** DATA PROVIDED follows **

-- ==== Sys2Proof/Tests/Slice0.lean ====
section
/-! SUPPORT. Tests of the model: WellFormed's refusals, and for every statement with hypotheses a state and operands that meet
them. -/

namespace Sys2Proof.Machine

-- one proof after the other: each kernel evaluation waits for the declarations before it
set_option Elab.async false

/-- The reset state with register words set. -/
def wReg (l : List (Nat × Nat)) : State := l.foldl (fun s p => s.setWord p.1 p.2) .reset

/-- Cell 9 RUNNING with group 127 live at PC 0, 32 registers, and one word of code. -/
def wCell (w : Nat) (q : CGroup := .reset) : State :=
  { wReg [(rCell 9 0, 5)] with
    cel.cells := [(9, { CellS.reset with
      desc := List.replicate 8 0 ++ [8, 0, 0, 0] ++ List.replicate 6 0 ++ [32] ++ List.replicate 45 0, code := [(0, w)],
      groups := [(127, { q with run := 1 })] })] }

/-- Bytes that are there and keep p. -/
def hasBytes (x : Option (List Byte)) (p : List Byte → Bool) : Bool := match x with | some l => p l | none => false

/-- A read that answers bytes without poison that keep p. -/
def readsBytes (x : Except AccErr (List Byte × Bool)) (p : List Byte → Bool) : Bool :=
  match x with | .ok (l, false) => p l | _ => false

/-! WellFormed refuses an ill-formed term for each of its checks, and takes the terms at the limits. -/

theorem wellFormed_csi2LongPacket (p v : Fin 16) (d : BitVec 6) (l : List Byte) (e : BitVec 5) :
    (Instr.csi2LongPacket p v d l e).wellFormed = decide (l.length < 65536) := rfl
theorem wellFormed_fabric_write (m : Master) (a : BitVec 64) (n : Fin 4097) (l : List Byte) :
    (Instr.fabricMemoryAccess m none true a n l false 0).wellFormed = decide (l.length ≤ 4096) := rfl
theorem wellFormed_pcie_write (a : BitVec 64) (l : List Byte) :
    (Instr.pcieInboundRequest 0 0 0 0 1 a 0 l false 0).wellFormed = (decide (l.length ≤ 512) && inOnePage a.toNat l.length) := rfl
theorem wellFormed_completion (l : List Byte) :
    (Instr.pcieInboundCompletion 0 0 false false l).wellFormed = decide (l.length ≤ 4096) := rfl
theorem wellFormed_canFrameReceive (l : List Byte) :
    (Instr.canFrameReceive 0 l).wellFormed = (decide (16 ≤ l.length) && decide (l.length ≤ 16 + 2048)) := rfl
theorem wellFormed_xspiCommandDone (l : List Byte) :
    (Instr.xspiCommandDone 0 l).wellFormed = decide (l.length ≤ 256) := rfl

theorem test_wf_inputVote : (Instr.inputVote 0 0 (.replicate 5 (false, true))).wellFormed = false ∧
    (Instr.inputVote 0 0 (.replicate 4 (false, true))).wellFormed = true := by decide
theorem test_wf_csi2LongPacket : (Instr.csi2LongPacket 0 0 0x2A (.replicate 65536 0) 0).wellFormed = false ∧
    (Instr.csi2LongPacket 0 0 0x2A (.replicate 65535 0) 0).wellFormed = true := by
  simp only [wellFormed_csi2LongPacket, List.length_replicate]; decide
theorem test_wf_failureSubstitution : (Instr.failureSubstitution 0 false false [196608]).wellFormed = false ∧
    (Instr.failureSubstitution 0 false false [0, 196607]).wellFormed = true := by decide
theorem test_wf_memoryWrite_empty : (Instr.memoryWrite 0 none 0x800000000 [] false 0 0 0).wellFormed = false := by decide
theorem test_wf_memoryWrite_page : (Instr.memoryWrite 0 none 0x800000FFF [1, 2] false 0 0 0).wellFormed = false ∧
    (Instr.memoryWrite 0 none 0x800000FFE [1, 2] false 0 0 0).wellFormed = true := by decide
theorem test_wf_memoryRead_empty : (Instr.memoryRead 0 none 0x800000000 0 0 0 0).wellFormed = false := by decide
theorem test_wf_memoryRead_page : (Instr.memoryRead 0 none 0x800000004 4096 0 0 0).wellFormed = false ∧
    (Instr.memoryRead 0 none 0x800000000 4096 0 0 0).wellFormed = true := by decide
theorem test_wf_pcieOutboundRequest : (Instr.pcieOutboundRequest 0 none 0 true 0xFFE 0 [1, 2, 3] false).wellFormed = false ∧
    (Instr.pcieOutboundRequest 0 none 0 false 0xFFE 3 [] false).wellFormed = false ∧
    (Instr.pcieOutboundRequest 0 none 0 false 0xFFE 2 [] false).wellFormed = true := by decide
theorem test_wf_fabricMemoryAccess : (Instr.fabricMemoryAccess 0 none true 0 0 (.replicate 4097 0) false 0).wellFormed = false ∧
    (Instr.fabricMemoryAccess 0 none true 0 0 (.replicate 4096 0) false 0).wellFormed = true := by
  simp only [wellFormed_fabric_write, List.length_replicate]; decide
theorem test_wf_pcieInboundRequest_read : (Instr.pcieInboundRequest 0 0 0 0 0 0xFFF 2 [] false 0).wellFormed = false ∧
    (Instr.pcieInboundRequest 0 0 0 0 0 0xFFF 1 [] false 0).wellFormed = true := by decide
theorem test_wf_pcieInboundRequest_write :
    (Instr.pcieInboundRequest 0 0 0 0 1 0 0 (.replicate 513 0) false 0).wellFormed = false ∧
    (Instr.pcieInboundRequest 0 0 0 0 1 0xFFF 0 [1, 2] false 0).wellFormed = false ∧
    (Instr.pcieInboundRequest 0 0 0 0 1 0 0 (.replicate 512 0) false 0).wellFormed = true := by
  simp only [wellFormed_pcie_write, List.length_replicate]; decide
theorem test_wf_pcieInboundCompletion : (Instr.pcieInboundCompletion 0 0 false false (.replicate 4097 0)).wellFormed = false ∧
    (Instr.pcieInboundCompletion 0 0 false false []).wellFormed = true := by
  simp only [wellFormed_completion, List.length_replicate]; decide
theorem test_wf_canFrameReceive : (Instr.canFrameReceive 0 (.replicate 15 0)).wellFormed = false ∧
    (Instr.canFrameReceive 0 (.replicate 2065 0)).wellFormed = false ∧
    (Instr.canFrameReceive 0 (.replicate 16 0)).wellFormed = true := by
  simp only [wellFormed_canFrameReceive, List.length_replicate]; decide
theorem test_wf_thermalSample : (Instr.thermalSample (.replicate 55 0)).wellFormed = false ∧
    (Instr.thermalSample (.replicate 56 0)).wellFormed = true := by decide
theorem test_wf_configRecordApply : (Instr.configRecordApply (.replicate 15 0) []).wellFormed = false ∧
    (Instr.configRecordApply (.replicate 16 0) (.replicate 33 [])).wellFormed = false ∧
    (Instr.configRecordApply (.replicate 16 0) (.replicate 32 [])).wellFormed = true := by decide
theorem test_wf_i2cTransferDone : (Instr.i2cTransferDone 0 false (.replicate 33 0)).wellFormed = false ∧
    (Instr.i2cTransferDone 0 false (.replicate 32 0)).wellFormed = true := by decide
theorem test_wf_xspiCommandDone : (Instr.xspiCommandDone 0 (.replicate 257 0)).wellFormed = false ∧
    (Instr.xspiCommandDone 0 (.replicate 256 0)).wellFormed = true := by
  simp only [wellFormed_xspiCommandDone, List.length_replicate]; decide

/-! The worked examples of the spec, and two published vectors of the algorithms that the spec names. -/

/-- 01_device.md, under R28: the tile store of P5.C11. -/
theorem test_tile_window : tileBase + 0x5B * tileSize = 0x208880000 := by decide
/-- 01_device.md R33: SYS_ID after reset. -/
theorem test_sys_id : State.reset.word (rSys 0) = 0x1A8D0A9B := by decide +kernel
/-- 02_phase_engine.md R42: the band of lines 1,024 to 1,087 of frame 0x2A3 ends when line 1,088 starts. -/
theorem test_line_axis :
    ((((State.reset.setWord64 (rAxis 0 0x10) (0x2A2 * 2 ^ 20)).lineFrameStart 0).lineLineStart 0 1088).axValue 0) = 0x2A300440 := by
  decide +kernel
/-- 03_sensor_front_end.md R81: raw 4,499 of 36,000 is 0x1FFE_2DF7 and raw 4,500 is 0x2000_0000. -/
theorem test_azimuth : 2 ^ 32 * 4499 / 36000 % 2 ^ 32 = 0x1FFE2DF7 ∧ 2 ^ 32 * 4500 / 36000 % 2 ^ 32 = 0x20000000 := by decide
/-- 06_cell_isa.md: the FP32 immediate 1.5 is IMM24 0x3F_C000. -/
theorem test_fp_immediate : immA true 32 0x3FC000 = 0x3FC00000 := by decide
/-- 09_jobs_and_models.md, under R292: K = 1,000, SPLIT_MAX = 4, TASKS = 8 and 32 free cells give S = 4; REPRO gives 1. -/
theorem test_split : splitOf false 1000 4 8 32 = 4 ∧ splitOf true 1000 4 8 32 = 1 := by decide
/-- 19_security.md, under R611: the byte 0x1_2340 of a segment lies in block 0x1234, whose counter is 0x1236. -/
theorem test_window_counter (key iv : Nat) : gcmStream key iv (0x12340 / 16) = aesBlock key (2 ^ 32 * iv + 0x1236) := rfl
/-- 19_security.md, under R616: an ECDSA P-256 verification with r = 0 and Q off the curve answers NOT_ON_CURVE. -/
theorem test_not_on_curve : ((wReg [(rSec 0x4080, 0x04)]).pkCurve p256 32 1 false false).2.1 = 4 := by decide +kernel
/-- 19_security.md R613: it takes 780,000 cycles. -/
theorem test_pk_cycles : State.reset.pkCycles 3 = 780000 := by decide +kernel
/-- FIPS 180-4: SHA-384 of "abc" begins with these bytes. -/
theorem test_sha384 : beNat ((sha384 (asciiBytes "abc")).take 8) = 0xCB00753F45A35E8B := by decide +kernel
/-- FIPS 197, C.3: AES-256. -/
theorem test_aes256 : aesBlock 0x000102030405060708090A0B0C0D0E0F101112131415161718191A1B1C1D1E1F 0x00112233445566778899AABBCCDDEEFF =
    0x8EA2B7CA516745BFEAFC49904B496089 := by decide +kernel
/-- The CRC-32C of "123456789". -/
theorem test_crc32c : crc32c (asciiBytes "123456789") = 0xE3069283 := by decide +kernel

theorem witness_StepRunsTheFrontCommand : State.reset.pending = [] := rfl

theorem witness_EveryStepKeepsTheCanonicalForm : State.reset.canonical = true ∧ step .reset = .next State.reset.idle :=
  ⟨by decide +kernel, rfl⟩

** End of DATA PROVIDED **

Please give an exact copy of the lines above, beginning with the line containing "theorem wellFormed_canFrameReceive (l" and running through the line containing "theorem test_wf_memoryWrite_page : (Instr.memoryWrite", and of no other lines.

## RESPONSE TO THIS EXERCISE
theorem wellFormed_canFrameReceive (l : List Byte) :
    (Instr.canFrameReceive 0 l).wellFormed = (decide (16 ≤ l.length) && decide (l.length ≤ 16 + 2048)) := rfl
theorem wellFormed_xspiCommandDone (l : List Byte) :
    (Instr.xspiCommandDone 0 l).wellFormed = decide (l.length ≤ 256) := rfl

theorem test_wf_inputVote : (Instr.inputVote 0 0 (.replicate 5 (false, true))).wellFormed = false ∧
    (Instr.inputVote 0 0 (.replicate 4 (false, true))).wellFormed = true := by decide
theorem test_wf_csi2LongPacket : (Instr.csi2LongPacket 0 0 0x2A (.replicate 65536 0) 0).wellFormed = false ∧
    (Instr.csi2LongPacket 0 0 0x2A (.replicate 65535 0) 0).wellFormed = true := by
  simp only [wellFormed_csi2LongPacket, List.length_replicate]; decide
theorem test_wf_failureSubstitution : (Instr.failureSubstitution 0 false false [196608]).wellFormed = false ∧
    (Instr.failureSubstitution 0 false false [0, 196607]).wellFormed = true := by decide
theorem test_wf_memoryWrite_empty : (Instr.memoryWrite 0 none 0x800000000 [] false 0 0 0).wellFormed = false := by decide
theorem test_wf_memoryWrite_page : (Instr.memoryWrite 0 none 0x800000FFF [1, 2] false 0 0 0).wellFormed = false ∧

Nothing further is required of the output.